The author critiques the Supreme Court of the Republic of Slovenia’s handling
of the revision decision, specifically in judgment and decision no. II Ips
54/2003 of 20 September 2023, which concerns a series of long-standing disputes
over foreign exchange credit agreements in Swiss francs. The criticism
centres on the court’s failure to establish a mechanism for harmonising jurisprudence.
Instead, it engages in continuous redefinitions of procedural and
material principles, standards, and the use of vague and unfounded terms.
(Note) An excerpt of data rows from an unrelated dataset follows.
/-- What an INGEST station of a loaded job takes: port, VLAN, eAxC identifiers, units. -/
structure PortUse where
  port : Nat
  vlan : Nat
  ids : List Nat
  units : Nat
  deriving DecidableEq, Repr

/-- Port use of started cells, and of the INGEST stations of other loaded jobs. -/
def portUses (s : State) : List PortUse :=
  (s.radio.cells.map fun e =>
    { port := e.2.port, vlan := e.2.vlan, ids := e.2.rx.map (·.id),
      units := ingestUnits e.2.mu e.2.nRb e.2.guard_ e.2.planes e.2.prachPlanes : PortUse })
  ++ (s.work.jobs.filter fun e => e.2.kind = .host).flatMap fun e =>
    let img := e.2.image
    ((List.range (stationCount img)).filter fun st => stationKind img st = 1).map fun st =>
      let f := paramField img st
      { port := f 0 1, vlan := f 4 2 % 4096, ids := (List.range (f 8 1 + f 9 1)).map fun k => f (64 + 8 * k) 2,
        units := ingestUnits (f 1 1) (f 2 2) (f 6 1) (f 8 1) (f 9 1) }

/-- Downlink eAxC identifiers bound on a port and VLAN by other cells. -/
def txBound (s : State) (port vlan : Nat) : List Nat :=
  (s.radio.cells.filter fun e => e.2.port = port ∧ e.2.vlan = vlan).flatMap fun e => e.2.tx.map (·.id)

/-- E_NOFIT(PORTS): the amounts required and available (02 R72). -/
def noPorts (need have_ : Nat) : Option Done := some ⟨eNofit, 0xFFFF000B, need, have_, 0⟩

/-- Why the ports do not hold the cell (08 R182, R183, R187; 09 R235). -/
def cellPorts (s : State) (q : Part) (c : Ctx) (cfg : List Byte) : Option Done :=
  let mu := c.f 0x13 1
  let port := c.f 0x12 1
  let vlan := c.f 0x16 2
  let units := carrierUnits mu (c.f 0x14 2)
  let used := sumNat (s.radio.cells.map fun e => carrierUnits e.2.mu e.2.nRb)
  let uses := portUses s
  let need := ingestUnits mu (c.f 0x14 2) (c.f 0x18 1) (c.f 0x1B 1) (c.f 0x1C 1)
  let ids := (rxEntries cfg (c.f 0x1B 1 + c.f 0x1C 1)).map (·.id)
  let down := (txEntries cfg (c.f 0x1B 1 + c.f 0x1C 1) (c.f 0x1D 1)).map (·.id)
  let bound := (uses.filter fun u => u.port = port ∧ u.vlan = vlan).flatMap (·.ids)
  let have_ := sumNat (uses.map (·.units))
  if 48 < used + units then noPorts units (48 - used)
  else if ¬ q.vlans.any fun v => v.mac = port ∧ v.kind = 0 ∧ v.vid = vlan then noPorts 1 0
  else if (ids.any fun i => i ∈ bound) ∨ (down.any fun i => i ∈ txBound s port vlan) then noPorts 1 0
  else if 512 < have_ + need ∨ 512 < sumNat (uses.map fun u => u.ids.length) + ids.length then noPorts need (512 - have_)
  else none

/-- The record of a cell whose jobs are being loaded. -/
def newCell (c : Ctx) (cfg : List Byte) (up down : Nat) : Cell :=
  let planes := c.f 0x1B 1 + c.f 0x1C 1
  { part := c.f 0x11 1, owner := c.m.src, starting := some c.tid, up := up, down := down, fields := c.m.body, config := cfg,
    learned := bit (c.f 0x2D 1) 0, firstUp := 0, firstDown := 0, nextUp := 0, nextDown := 0, nextFixed := 0, prachTotal := 0, symPosts := [],
    lateTiles := [], rx := rxEntries cfg planes, tx := txEntries cfg planes (c.f 0x1D 1),
    ulTx := txEntries cfg (planes + c.f 0x1D 1) (c.f 0x1E 1), rxSlots := [], contexts := [], updates := [], freed := [], ul := [], dl := [], harq := [],
    fapi := none, harqNospace := 0, harqMismatch := 0, dlSat := 0, deadlineMiss := 0, captureSkipped := 0, shadowSkipped := 0, slots := 0,
    stopping := none }

/-- Starts the two invocations of a cell whose loads have ended: epoch 0 of the uplink job processes the slot before the one it
begins with, epoch 0 of the downlink job the slot after it (08 R185, 09 R234; log 67). -/
def launchCell (s : State) (ci : Nat) (c : Cell) : State :=
  let s := startInvocation (startInvocation s c.up none true) c.down none true
  let s := updRun s c.up fun r => { r with ruleBase := r.ruleBase + 1 }
  let due := (((getJob s c.up).bind fun j => j.insts.head?).map (·.due)).getD (nowNs s)
  let n := c.slotAt due
  let s := updCell s ci fun c =>
    { c with firstUp := n - 1, firstDown := n + 1, nextUp := n - 1, nextFixed := n - 1, nextDown := n + 1 }
  adaptCellStarts s ci

/-- Cells whose two jobs' loads have ended start them. -/
def settleCellLoads (s : State) : State :=
  s.radio.cells.foldl (fun s e =>
    match e.2.starting with
    | none => s
    | some t =>
      let mine := s.work.loading.filter fun l => l.ticket = t
      if mine = [] ∨ ¬ mine.all (loadReady s) then s
      else
        let s := updWork s fun w => { w with loading := w.loading.filter fun l => l.ticket ≠ t }
        launchCell (mine.foldl (fun s l => retainSegs s l.job) s) e.1 e.2) s

/-- Loads whose rinses and floor raises have ended: host jobs complete, cells start. -/
def settleLoads (s : State) : State := settleCellLoads (settleHostLoads s)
The
court should have provided clear and understandable answers to fundamental
questions in practice: whether, to what extent, and within which timeframe
the legal rules, principles, and standards set out in the directives and case law
of the Court of Justice of the EU are applied in Slovenian court disputes; and
which questions of contractual formulary law or general terms and conditions
of business must be addressed in court proceedings to determine whether a
bank has met its explanatory duty, etc. almost importantly, the Supreme Court
of the Republic of Slovenia must acknowledge that all credit agreements were
concluded in compliance with the then-valid Consumer Credit Act (ZPotK).
However, this court now opt not to apply this act, favouring instead their new
interpretation of the Consumer Protection Act (ZVPot), which did not exist at
the time the contracts were concluded. This suggests a retroactive application
of the law—a conclusion of contracts in full compliance with the ZPotK, which
is now effectively annulled retroactively by the Supreme Court of the Republic
of Slovenia. Notably, such retroactivity is also prohibited under EU law.
Key words: credit, Swiss francs, bank, explanatory duty, Supreme Court of the
Republic of Slovenia, retroactivity.